Importantly, confidentiality in a civil lawsuit “does not preclude Cleveland Clinic from reporting allegations of wrongdoing to authorities,” she says, which the hospital did although Westlake police allowed hospital police to do the investigation, including the interview with Williams after Duncan pressed charges.
South Carolina has about the strictest law governing confidential settlements in the country. California doesn’t allow confidential settlements in cases involving felonies, which includes sexual assault. Legislation is expected to be reintroduced soon in the New Jersey state house to prohibit confidential settlements in litigation, including medical malpractice cases, that would cover up a “public hazard.”
The tax legislation passed last month by Congress includes a provision that would end corporations’ ability to deduct attorney fees and settlement payments in sexual harassment or abuse cases if there is a nondisclosure agreement.
The provision, proposed by Sen. Bob Menendez, D-N.J., was motivated by publicity about settlements over harassment by Hollywood producer Harvey Weinstein and former Fox News commentator Bill O’Reilly, says Menendez spokesman Juan Pachon.

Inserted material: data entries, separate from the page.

-- ==== Sys2Proof/Decode.lean ====
section
/-! DEFINITION. The decoder of the words written to CMD, total on every 32-bit word (R93), and after it the encoder
and the opcode map as a table of masks (R92). The register port moves whole 32-bit words and has no byte order of its
own (spec/92_eei_decisions.md D4), so the decoder reads one word. -/

namespace Sys2Proof

/-- Why a word is illegal (R93, R94). Both reasons end in the same error ILLEGAL. -/
inductive IllegalReason where
  /-- Bits 31:4 are not all 0. -/
  | reservedBits (rsv : BitVec 28)
  /-- OP is in 0x6 to 0xF. -/
  | reservedOpcode (op : BitVec 4)
deriving DecidableEq, Repr

/-- What the decoder says of a word. -/
inductive Decoded where
  | command (i : Instr)
  | illegal (why : IllegalReason)
deriving DecidableEq, Repr

/-- A word cut into the fields of CMDW (R90). -/
def cmdwOf (w : Word) : Cmdw :=
  { rsv := w.extractLsb' 4 28, op := w.extractLsb' 0 4 }

/-- The command an opcode selects (R93). -/
def commandOf (op : BitVec 4) : Decoded :=
  match op.toNat with
  | 0 => .command .nop
  | 1 => .command .mac
  | 2 => .command .clamp
  | 3 => .command .axpyRef
  | 4 => .command .axpyVec
  | 5 => .command .compare
  | _ => .illegal (.reservedOpcode op)

/-- R93: the decoder, total on every word. Word 0, with OP = 0 and RSV = 0, is NOP. -/
def decode (w : Word) : Decoded :=
  if (cmdwOf w).reservedZero then commandOf (cmdwOf w).op
  else .illegal (.reservedBits (cmdwOf w).rsv)

/-- The word of a command (R92): RSV = 0 above OP. -/
def encode (i : Instr) : Word :=
  i.cmdw.rsv ++ i.cmdw.op

/-- A row of the opcode map: a word w selects `op` when w AND mask = pattern (R92). -/
structure OpRow where
  pattern : Word
  mask : Word
  op : Instr
deriving DecidableEq, Repr

/-- The opcode map of R92. -/
def opcodeTable : List OpRow :=
  [ { pattern := 0x00000000, mask := 0xFFFFFFFF, op := .nop },
    { pattern := 0x00000001, mask := 0xFFFFFFFF, op := .mac },
    { pattern := 0x00000002, mask := 0xFFFFFFFF, op := .clamp },
    { pattern := 0x00000003, mask := 0xFFFFFFFF, op := .axpyRef },
    { pattern := 0x00000004, mask := 0xFFFFFFFF, op := .axpyVec },
    { pattern := 0x00000005, mask := 0xFFFFFFFF, op := .compare } ]

/-- Whether a word selects a row (R92). -/
def OpRow.selects (row : OpRow) (w : Word) : Bool :=
  w &&& row.mask == row.pattern

/-- The instruction the decoder reads from a command word numbered as spec/opcode_table.json numbers its bits. A
command is one 32-bit word (R91); the bits above `nbits` are 0. -/
def decodeTableWord (nbits w : Nat) : Option Instr :=
  match decode (BitVec.ofNat 32 (w % 2 ^ nbits)) with
  | .command i => some i
  | .illegal _ => none

end Sys2Proof
end

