/-- R49: a host write while a command runs is performed at once and leaves the snapshot and the strip; a STATUS write
can change only OVR; and ACC written during MAC is, after completion, any value: the one the draw gives, and some draw
gives each. That a write during CLAMP is remembered too is the model's bookkeeping for D29 (notes/assumptions/6.md). -/
def Obligations.WritesWhileBusy : Prop :=
  (∀ (s : State) (rest : List Event) (o : Nat) (w : Word) (r : Run), s.Inv → s.run = some r →
    s.writesNext o w rest →
    (o ∈ [0x08, 0x14, 0x18, 0x1C, 0x20, 0x24, 0x28, 0x2C, 0x30] →
      ∃ t, step s = .next t ∧ t.run = some { r with
          accRaced := r.accRaced || decide (o = 0x30 ∧ (r.snap.op = .mac ∨ r.snap.op = .clamp)) } ∧
        t.status = s.status ∧ t.mem = s.mem ∧ t.processed = s.processed ∧ t.res = s.res ∧ t.maxdiff = s.maxdiff ∧
        t.erraddr = s.erraddr ∧
        t.ctrlIE = (if o = 0x08 then w.getLsbD 0 else s.ctrlIE) ∧
        t.n = (if o = 0x14 then w else s.n) ∧
        t.alpha = (if o = 0x18 then w.extractLsb' 0 16 else s.alpha) ∧
        t.aAddr = (if o = 0x1C then w else s.aAddr) ∧
        t.bAddr = (if o = 0x20 then w else s.bAddr) ∧
        t.yAddr = (if o = 0x24 then w else s.yAddr) ∧
        t.opa = (if o = 0x28 then w.extractLsb' 0 16 else s.opa) ∧
        t.opb = (if o = 0x2C then w.extractLsb' 0 16 else s.opb) ∧
        t.acc = (if o = 0x30 then w else s.acc)) ∧
    (o = 0x10 → step s = .next { s with
      agenda := rest, status := { s.status with ovr := s.status.ovr && !w.getLsbD 3 } })) ∧
  (∀ (s : State) (r : Run), Running .mac s r → r.accRaced = true →
    (∃ t, exec .mac s = .next t ∧
      t = { s with
        acc := t.acc, choices := t.choices, drawn := t.drawn
        res := u16 (clamp (mac r.snap.opa r.snap.alpha r.snap.opb))
        status := { s.status with busy := false, done := true }
        run := none }) ∧
    ∀ v : Word, ∃ f t, exec .mac { s with choices := f } = .next t ∧ t.acc = v)

/-- D29, R122: a host write to ACC while CLAMP runs leaves ACC, after completion, at any value: the one the draw gives,
and some draw gives each. The rest is as CLAMP always leaves it. R49 and R244 name MAC only; the model follows the
decision they rest on (notes/assumptions/6.md). -/
def Obligations.AccWrittenDuringClamp : Prop :=
  ∀ (s : State) (r : Run), Running .clamp s r → r.accRaced = true →
    (∃ t, exec .clamp s = .next t ∧
      t = { s with
        acc := t.acc, choices := t.choices, drawn := t.drawn
        res := u16 (clamp (s32 r.snap.acc))
        status := { s.status with busy := false, done := true }
        run := none }) ∧
    ∀ v : Word, ∃ f t, exec .clamp { s with choices := f } = .next t ∧ t.acc = v

/-- R28, R46, R210: the interrupt line, after every way DONE and IE change. -/
def Obligations.InterruptLine : Prop :=
  (∀ s : State, s.irq = true ↔ s.ctrlIE = true ∧ s.status.done = true) ∧
  (∀ (s : State) (rest : List Event), s.agenda = .irqSample :: rest →
    ∃ t, step s = .next t ∧ t.rdata = (if s.irq then 1 else 0) ∧ SameRegisters s t) ∧
  (∀ (s : State) (rest : List Event) (w : Word), s.writesNext 0x10 w rest →
    ∃ t, step s = .next t ∧ t.irq = (s.irq && !w.getLsbD 1)) ∧
  (∀ (s : State) (rest : List Event) (w : Word), s.writesNext 0x08 w rest →
    ∃ t, step s = .next t ∧ t.irq = (w.getLsbD 0 && s.status.done) ∧ t.status = s.status) ∧
  (∀ (s t : State), s.Inv → step s = .next t → s.agenda.head? ≠ some .reset → s.run ≠ none → t.run = none →
    t.irq = s.ctrlIE) ∧
  (∀ (s t : State), s.Inv → step s = .next t → s.run = none → t.run ≠ none → t.irq = false) ∧
  (∀ (s : State) (rest : List Event) (w : Word), s.Inv → s.run = none → s.writesNext 0x0C w rest →
    ((∃ why, decode w = .illegal why) ∨
      ∃ i, decode w = .command i ∧ i ≠ .nop ∧ (capture i s).issueError ≠ none) →
    ∃ t, step s = .next t ∧ t.run = none ∧ t.status.done = true ∧ t.irq = s.ctrlIE)

/-! ## Reset -/

/-- R47: every register, the controller and the interrupt line after reset, at power-on and by a later reset step, for
every installation; and memory, which reset does not initialise: a reset step changes no byte but in the output of an
AXPY command that it abandons (R230). -/
def Obligations.ResetValues : Prop :=
  (∃ t : Target, State.reset = State.resetOn t ∧ t.wf = true) ∧
  (∀ (s : State) (rest : List Event), s.Inv → s.agenda = .reset :: rest →
    ∃ u, step s = .next u ∧ SameRegisters (State.resetOn s.target) u ∧ u.run = none ∧ u.irq = false ∧
      ∀ a, Memory.readByte u.mem a = Memory.readByte s.mem a ∨
        ∃ r, s.run = some r ∧ IsAxpy r.snap.op ∧ inBuffer r.snap r.snap.yAddr a) ∧
  ∀ t : Target,
    let s := State.resetOn t
    s.readValue .id = 0x51530001 ∧
    ((s.readValue .cap).getLsbD 0 = t.hasVector ∧ (s.readValue .cap).extractLsb' 1 7 = 0 ∧
      (s.readValue .cap).extractLsb' 8 24 = BitVec.ofNat 24 (if t.hasVector then t.vlmax else 1)) ∧
    s.readValue .ctrl = 0 ∧ s.readValue .cmd = 0 ∧ s.readValue .status = 0 ∧ s.readValue .n = 0 ∧
    s.readValue .alpha = 0 ∧ s.readValue .aAddr = 0 ∧ s.readValue .bAddr = 0 ∧ s.readValue .yAddr = 0 ∧
    s.readValue .opa = 0 ∧ s.readValue .opb = 0 ∧ s.readValue .acc = 0 ∧ s.readValue .res = 0 ∧
    s.readValue .maxdiff = 0 ∧ s.readValue .processed = 0 ∧ s.readValue .erraddr = 0 ∧
    s.alpha = 0 ∧ s.opa = 0 ∧ s.opb = 0 ∧ s.res = 0 ∧
    s.run = none ∧ s.irq = false

/-- The invariant holds right after reset (R28, R43, R47). -/
def Obligations.ResetKeepsInv : Prop :=
  State.reset.Inv ∧ ∀ t : Target, t.wf = true → (State.resetOn t).Inv

/-- R230: a reset at any time. Registers, controller and interrupt line take their reset values; memory keeps its
contents but for what R230 allows of an abandoned AXPY command. What surrounds the unit stays (notes/assumptions/19.md). -/
def Obligations.ResetStep : Prop :=
  ∀ (s : State) (rest : List Event), s.Inv → s.agenda = .reset :: rest →
    ∃ t : State, step s = .next t ∧
      t = { State.resetOn s.target with
        mem := t.mem, agenda := rest, turn := s.turn, capin := s.capin, responses := s.responses
        choices := t.choices, drawn := t.drawn, rdata := s.rdata } ∧
      t.irq = false ∧
      (s.run = none → t.mem = s.mem) ∧
      (∀ r, s.run = some r → ¬ IsAxpy r.snap.op → t.mem = s.mem) ∧
      (∀ m r, s.run = some r → IsAxpy r.snap.op → AxpyProgress m s r → AxpyAbandoned m s r t)

/-- R209, R230, O7, O8: every outcome allowed of the strip open at a reset, and of the strip in which a transaction fails,
is possible: whichever of its elements with both reads made are named, stored already or not, some draws leave those with
their results and the others of them old; and whichever transaction of the strip may be made next, some draws of this kind
make it the one that fails (R207). -/
def Obligations.OpenStripTakesEveryOutcome : Prop :=
  ∀ (m : Memory) (s : State) (r : Run) (named : Nat → Bool), s.Inv → s.run = some r → IsAxpy r.snap.op →
    AxpyProgress m s r →
    let asNamed (t : State) := ∀ j l, r.lanes[j]? = some l → l.a ≠ none → l.b ≠ none →
      if named j then yNew m r.snap t (s.processed.toNat + j) else yOld m r.snap t (s.processed.toNat + j)
    (∀ rest, s.agenda = .reset :: rest →
      ∃ (f : Feed Nat) (t : State), step { s with choices := f } = .next t ∧ asNamed t) ∧
    (s.turn = .unit → r.hung = false → s.target.coherent = true → s.Placed → s.afterChoice.response = .error →
      ∀ x ∈ enabledFrom r.snap.op.writesY 0 r.lanes,
        ∃ (f : Feed Nat) (t : State), exec r.snap.op { s with choices := f } = .next t ∧ t.run = none ∧
          t.status.errcode = 5 ∧ t.erraddr.toNat = x.address r.snap s.processed.toNat ∧ asNamed t)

“It’s up to the individual complainant whether to settle confidentially or not, and lawyers have an ethical obligation to inform them of the pros and cons,” said Baltimore employment lawyer Kathleen Cahill. “There’s a lot of areas in civil litigation where settlement clauses are used to shroud them in secrecy.”
Plaintiffs’ attorney Patrick Malone is an outspoken critic of confidential settlements. He specializes in medical malpractice. (Photo: Courtesy of Patrick Malone)
Only a fraction of medical mishaps even become claims or lawsuits that can be settled, and the vast majority of those that do are resolved before trial. Most settlement agreements include clauses that prohibit the plaintiffs from discussing how much was paid, and defendants also try to get plaintiffs to agree to never discuss the facts of the case, says Malone.
“They went to great lengths to cover it up and there was just no way for someone to be warned, to know what could happen,” says Fehr. “They can just make it completely disappear and that kind of environment, it almost encourages these kinds of crimes.”